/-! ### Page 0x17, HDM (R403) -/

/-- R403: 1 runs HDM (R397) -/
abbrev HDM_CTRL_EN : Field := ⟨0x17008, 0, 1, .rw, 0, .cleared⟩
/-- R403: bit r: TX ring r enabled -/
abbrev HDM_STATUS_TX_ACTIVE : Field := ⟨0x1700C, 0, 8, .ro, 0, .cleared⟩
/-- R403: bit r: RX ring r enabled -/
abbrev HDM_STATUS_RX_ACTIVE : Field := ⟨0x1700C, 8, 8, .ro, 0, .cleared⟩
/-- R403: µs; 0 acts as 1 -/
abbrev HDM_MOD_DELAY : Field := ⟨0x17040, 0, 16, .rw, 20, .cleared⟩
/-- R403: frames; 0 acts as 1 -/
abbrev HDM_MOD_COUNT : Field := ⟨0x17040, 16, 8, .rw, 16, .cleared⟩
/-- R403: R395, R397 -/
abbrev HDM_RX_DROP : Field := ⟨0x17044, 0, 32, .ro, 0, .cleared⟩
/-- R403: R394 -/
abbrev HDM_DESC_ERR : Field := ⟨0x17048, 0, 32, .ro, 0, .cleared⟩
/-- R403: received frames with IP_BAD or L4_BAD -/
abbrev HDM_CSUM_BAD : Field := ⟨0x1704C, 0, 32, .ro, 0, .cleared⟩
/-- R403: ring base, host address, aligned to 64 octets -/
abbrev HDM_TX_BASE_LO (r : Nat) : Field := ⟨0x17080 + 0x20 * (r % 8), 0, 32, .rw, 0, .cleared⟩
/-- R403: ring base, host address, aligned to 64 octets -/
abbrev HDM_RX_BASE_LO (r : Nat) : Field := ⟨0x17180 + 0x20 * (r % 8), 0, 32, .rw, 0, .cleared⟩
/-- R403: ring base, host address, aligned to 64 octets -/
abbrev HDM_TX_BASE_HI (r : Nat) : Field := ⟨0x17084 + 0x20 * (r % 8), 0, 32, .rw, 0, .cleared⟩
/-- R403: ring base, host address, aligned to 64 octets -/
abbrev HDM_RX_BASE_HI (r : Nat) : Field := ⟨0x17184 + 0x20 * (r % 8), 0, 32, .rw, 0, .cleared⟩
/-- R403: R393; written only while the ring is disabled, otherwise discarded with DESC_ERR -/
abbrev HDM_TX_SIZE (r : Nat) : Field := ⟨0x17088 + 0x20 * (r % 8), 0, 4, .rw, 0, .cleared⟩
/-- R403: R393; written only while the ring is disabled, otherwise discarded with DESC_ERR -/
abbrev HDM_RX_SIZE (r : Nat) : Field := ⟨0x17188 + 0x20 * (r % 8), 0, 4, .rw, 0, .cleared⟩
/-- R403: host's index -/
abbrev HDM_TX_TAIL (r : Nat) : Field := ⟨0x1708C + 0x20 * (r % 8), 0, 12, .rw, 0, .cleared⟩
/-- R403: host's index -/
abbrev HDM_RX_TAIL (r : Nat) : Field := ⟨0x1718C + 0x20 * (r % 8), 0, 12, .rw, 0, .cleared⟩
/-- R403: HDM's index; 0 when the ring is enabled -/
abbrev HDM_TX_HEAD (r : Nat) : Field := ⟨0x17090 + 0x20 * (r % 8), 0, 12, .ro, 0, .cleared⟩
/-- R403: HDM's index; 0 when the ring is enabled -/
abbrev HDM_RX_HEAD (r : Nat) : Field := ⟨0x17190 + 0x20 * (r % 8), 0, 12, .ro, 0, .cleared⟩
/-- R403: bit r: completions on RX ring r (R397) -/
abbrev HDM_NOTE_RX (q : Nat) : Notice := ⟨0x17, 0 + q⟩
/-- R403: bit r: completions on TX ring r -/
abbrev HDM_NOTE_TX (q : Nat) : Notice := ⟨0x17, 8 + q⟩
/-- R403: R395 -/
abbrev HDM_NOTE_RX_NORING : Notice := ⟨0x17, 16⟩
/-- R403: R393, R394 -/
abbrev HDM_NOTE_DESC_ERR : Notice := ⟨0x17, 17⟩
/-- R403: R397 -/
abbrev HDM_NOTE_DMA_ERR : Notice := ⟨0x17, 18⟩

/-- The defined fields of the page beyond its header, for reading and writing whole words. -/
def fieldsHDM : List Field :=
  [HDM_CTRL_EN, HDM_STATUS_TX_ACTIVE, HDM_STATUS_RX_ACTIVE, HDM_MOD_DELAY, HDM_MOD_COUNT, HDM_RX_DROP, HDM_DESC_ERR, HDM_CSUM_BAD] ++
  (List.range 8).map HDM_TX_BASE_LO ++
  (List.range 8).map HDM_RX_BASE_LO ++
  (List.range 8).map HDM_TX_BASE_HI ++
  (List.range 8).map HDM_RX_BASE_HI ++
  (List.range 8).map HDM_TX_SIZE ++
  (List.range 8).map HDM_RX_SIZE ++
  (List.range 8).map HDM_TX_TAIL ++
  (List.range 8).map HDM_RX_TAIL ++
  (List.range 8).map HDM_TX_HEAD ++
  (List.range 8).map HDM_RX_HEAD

• Problem statement: What you retype should run from the first line of the entries above through the line containing "R395, R397 -/", exactly and in full.

• Answer for this exercise:
/-! ### Page 0x17, HDM (R403) -/

/-- R403: 1 runs HDM (R397) -/
abbrev HDM_CTRL_EN : Field := ⟨0x17008, 0, 1, .rw, 0, .cleared⟩
/-- R403: bit r: TX ring r enabled -/
abbrev HDM_STATUS_TX_ACTIVE : Field := ⟨0x1700C, 0, 8, .ro, 0, .cleared⟩
/-- R403: bit r: RX ring r enabled -/
abbrev HDM_STATUS_RX_ACTIVE : Field := ⟨0x1700C, 8, 8, .ro, 0, .cleared⟩
/-- R403: µs; 0 acts as 1 -/
abbrev HDM_MOD_DELAY : Field := ⟨0x17040, 0, 16, .rw, 20, .cleared⟩
/-- R403: frames; 0 acts as 1 -/
abbrev HDM_MOD_COUNT : Field := ⟨0x17040, 16, 8, .rw, 16, .cleared⟩
/-- R403: R395, R397 -/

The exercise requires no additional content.